To the best of our knowledge, polymorphism of HLA-G and its role in RIF have been investigated in only a few studies that obtained contradictory results. In the Danish population ins/ins 14 bp genotype in 3′UTR was associated with unsuccessful ART treatment (Hviid et al. 2004a, b). According to the report of Costa et al. (2012) on 25 Brazilian couples there were no differences in the frequency of ins/del 14 bp polymorphism between patients who underwent IVF and the control (fertile) group. However, researchers found an association of the haplotype consisting of the HLA-G*01:01:02a allele and T in the −1140 gene position and a 14 bp insertion with RIF. The same group of researchers in 2016 detected the haplotype HLA-G*01:01:01b/HLA-G*01:01:01 with significantly higher frequency in control groups (Costa et al. 2016). The study conducted in a Polish population by Sipak-Szmigiel et al. (2009) concerned the polymorphism of −725C > G in the promoter region and 14 bp ins/del polymorphism in 3′UTR of HLA-G. Researchers found increased frequency of ins/ins or ins/del genotype in 3′UTR of patients after IVF in comparison to fertile women. The frequency of the ins/ins or ins/del genotype was even increased to 90% in women who experienced five or more IVFs. However, after correction for multiple comparisons this result was not statistically significant, possibly because of the small size of the investigated group (50 couples after IVF-ET, and 71 control couples). The potential role of HLA-G in the success of IVF-ET has also been indicated by Lashley et al. (2014), who performed genotyping of women with RIF and their partners for HLA class I, HLA class II, HLA-G, and KIR alleles. Results were compared with those obtained from couples with successful embryo implantation after their first IVF procedure and normal fertile couples. A higher frequency of HLA-C2 and the 14 bp insertion in HLA-G was found in women with RIF in comparison to controls. The researchers concluded that these two genetic loci represent a risk factor which may affect the success of IVF.

Concluding Remarks

Our hypothesis assumes that reproductive success depends on the immunological tolerance of the mother to the fetus. The balance of all activating and inhibiting signals between NK cells in the decidua and trophoblast is the most important factor and may have an influence on embryo implantation. We believe that investigation of the genetic background of receptors involved in this process—KIR, LILRB, HLA-C and HLA-G—may help in diagnostics of RIF and forecasting results of therapy, and may help in clarification of disease pathogenesis.
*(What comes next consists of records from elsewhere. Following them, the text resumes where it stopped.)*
/-- R91 to R97, R99, R155, R156: a packet with a wrong checksum is not decoded; every other packet is decoded to a
well-formed command whose own packet has the same code and, for a Request, the same sub-command; the nibbles that a
format does not name take no part; each code names its command and each sub-code its Request, with the nibbles of the
format as operands in their order; and the codes that are left name unsupported rows. The codes are parameters (D2,
D3); which unsupported row a code left over names is log 3; the order of a seek's digits in nibbles 2 to 7 is decision
D13 (log 14), and that TrackStartTime's track digits are nibbles 4 and 5 is decision D14 (log 15). -/
def Obligations.EveryPacketHasOneReading : Prop :=
  (∀ (c : Config) (p : Bank), validate p = false → decode c p = .error .badChecksum)
  ∧ (∀ (c : Config) (p : Bank), c.wf = true → validate p = true →
      ∃ i, decode c p = .ok i ∧ i.wf c = true ∧ (encode c i).n0 = p.n0
        ∧ (p.n0 = c.cmdCode .request → (encode c i).n3 = p.n3))
  ∧ (∀ (c : Config) (p q : Bank), p.n0 = q.n0 → p.n2 = q.n2 → p.n3 = q.n3 → p.n4 = q.n4 → p.n5 = q.n5 → p.n6 = q.n6 →
      p.n7 = q.n7 → decodeFields c p = decodeFields c q)
  ∧ (∀ (c : Config) (p q : Bank), p.n0 = q.n0 → p.n0 ≠ c.cmdCode .request → p.n0 ≠ c.cmdCode .seekPlay →
      p.n0 ≠ c.cmdCode .seekPause → decodeFields c p = decodeFields c q)
  ∧ (∀ (c : Config) (p q : Bank), c.wf = true → p.n0 = c.cmdCode .request → q.n0 = c.cmdCode .request → p.n3 = q.n3 →
      p.n4 = q.n4 → p.n5 = q.n5 → decodeFields c p = decodeFields c q)
  ∧ (∀ (c : Config) (p : Bank), c.wf = true → validate p = true →
      (p.n0 = c.cmdCode .driveStatus → decode c p = .ok .driveStatus)
      ∧ (p.n0 = c.cmdCode .stop → decode c p = .ok .stop)
      ∧ (p.n0 = c.cmdCode .seekPlay → decode c p = .ok (.seekPlay p.n2 p.n3 p.n4 p.n5 p.n6 p.n7))
      ∧ (p.n0 = c.cmdCode .seekPause → decode c p = .ok (.seekPause p.n2 p.n3 p.n4 p.n5 p.n6 p.n7))
      ∧ (p.n0 = c.cmdCode .pause → decode c p = .ok .pause)
      ∧ (p.n0 = c.cmdCode .play → decode c p = .ok .play)
      ∧ (p.n0 = c.cmdCode .forward → decode c p = .ok .forward)
      ∧ (p.n0 = c.cmdCode .reverse → decode c p = .ok .reverse)
      ∧ (p.n0 = c.cmdCode .trackSkip → decode c p = .ok .trackSkip)
      ∧ (p.n0 = c.cmdCode .trackCue → decode c p = .ok .trackCue)
      ∧ (p.n0 = c.cmdCode .doorClose → decode c p = .ok .doorClose)
      ∧ (p.n0 = c.cmdCode .doorOpen → decode c p = .ok .doorOpen)
      ∧ ((∀ x, p.n0 ≠ c.cmdCode x) →
          decode c p = .ok .unassigned5 ∨ decode c p = .ok .unassignedE ∨ decode c p = .ok .unassignedF))
  ∧ (∀ (c : Config) (p : Bank), c.wf = true → validate p = true → p.n0 = c.cmdCode .request →
      (p.n3 = c.reqCode .absoluteTime → decode c p = .ok .requestAbs)
      ∧ (p.n3 = c.reqCode .relativeTime → decode c p = .ok .requestRel)
      ∧ (p.n3 = c.reqCode .trackInformation → decode c p = .ok .requestTrack)
      ∧ (p.n3 = c.reqCode .discCompletionTime → decode c p = .ok .requestTotal)
      ∧ (p.n3 = c.reqCode .discTracks → decode c p = .ok .requestTracks)
      ∧ (p.n3 = c.reqCode .trackStartTime → decode c p = .ok (.requestTstart p.n4 p.n5))
      ∧ (p.n3 = c.reqCode .errorInformation → decode c p = .ok .requestError)
      ∧ ((∀ x, p.n3 ≠ c.reqCode x) →
          decode c p = .ok .requestUnassigned7 ∨ decode c p = .ok (.requestUnassigned8F p.n3)))

/-- R90, R112: packets written out with the default codes name the commands they stand for. The default code values
(TrackCue = 0xB among them) are PRESUMED, log 3 (decisions D2, D3), and the place of the track digits of
TrackStartTime is log 15 (decision D14), the order of a seek's digits in nibbles 2 to 7, minutes first and tens first, is
log 14 (decision D13): this is a check of those choices. -/
def Obligations.PacketsOfTheTableDecode : Prop :=
  decode .default (packetOfNat 0x000000000F) = .ok .driveStatus
  ∧ decode .default (packetOfNat 0x100000000E) = .ok .stop
  ∧ decode .default (packetOfNat 0x2005020006) = .ok (.requestTstart 0 2)
  ∧ decode .default (packetOfNat 0x300028500D) = .ok (.seekPlay 0 0 2 8 5 0)
  ∧ decode .default (packetOfNat 0xB000000004) = .ok .trackCue

/-- R152 (its reading is decision D8), R153 (a), (b), (c): the checksum is 15 less the plain sum of the nine nibbles
modulo 16; a sealed bank is valid; a bank is valid exactly when its ten nibbles sum to 15 modulo 16; and changing any one
nibble of a valid bank makes it invalid. -/
def Obligations.OneChangedNibbleIsDetected : Prop :=
  (∀ p : Bank, (chk p).toNat = 15 - (p.n0.toNat + p.n1.toNat + p.n2.toNat + p.n3.toNat + p.n4.toNat + p.n5.toNat
    + p.n6.toNat + p.n7.toNat + p.n8.toNat) % 16)
  ∧ (∀ p : Bank, validate (sealBank p) = true)
  ∧ (∀ p : Bank, validate p = true ↔
      (p.n0.toNat + p.n1.toNat + p.n2.toNat + p.n3.toNat + p.n4.toNat + p.n5.toNat + p.n6.toNat + p.n7.toNat
        + p.n8.toNat + p.n9.toNat) % 16 = 15)
  ∧ (∀ (p : Bank) (i : Fin 10) (v : Nib), validate p = true → v ≠ Bank.get p i → validate (Bank.set p i v) = false)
However, studies should be performed on larger groups of patients and controls in homogenic populations. These studies should also contain two appropriate control groups: first, fertile couples who spontaneously conceive with no earlier spontaneous abortion or any other immunological and gynecological diseases and second, couples who underwent IVF, became pregnant and gave birth to a healthy child. As the ethnicity is important in the distribution of KIR, LILRB and HLA alleles in different populations, we suggest that more IVF centers from all over the world should be engaged in research on the recurrent implantation failure.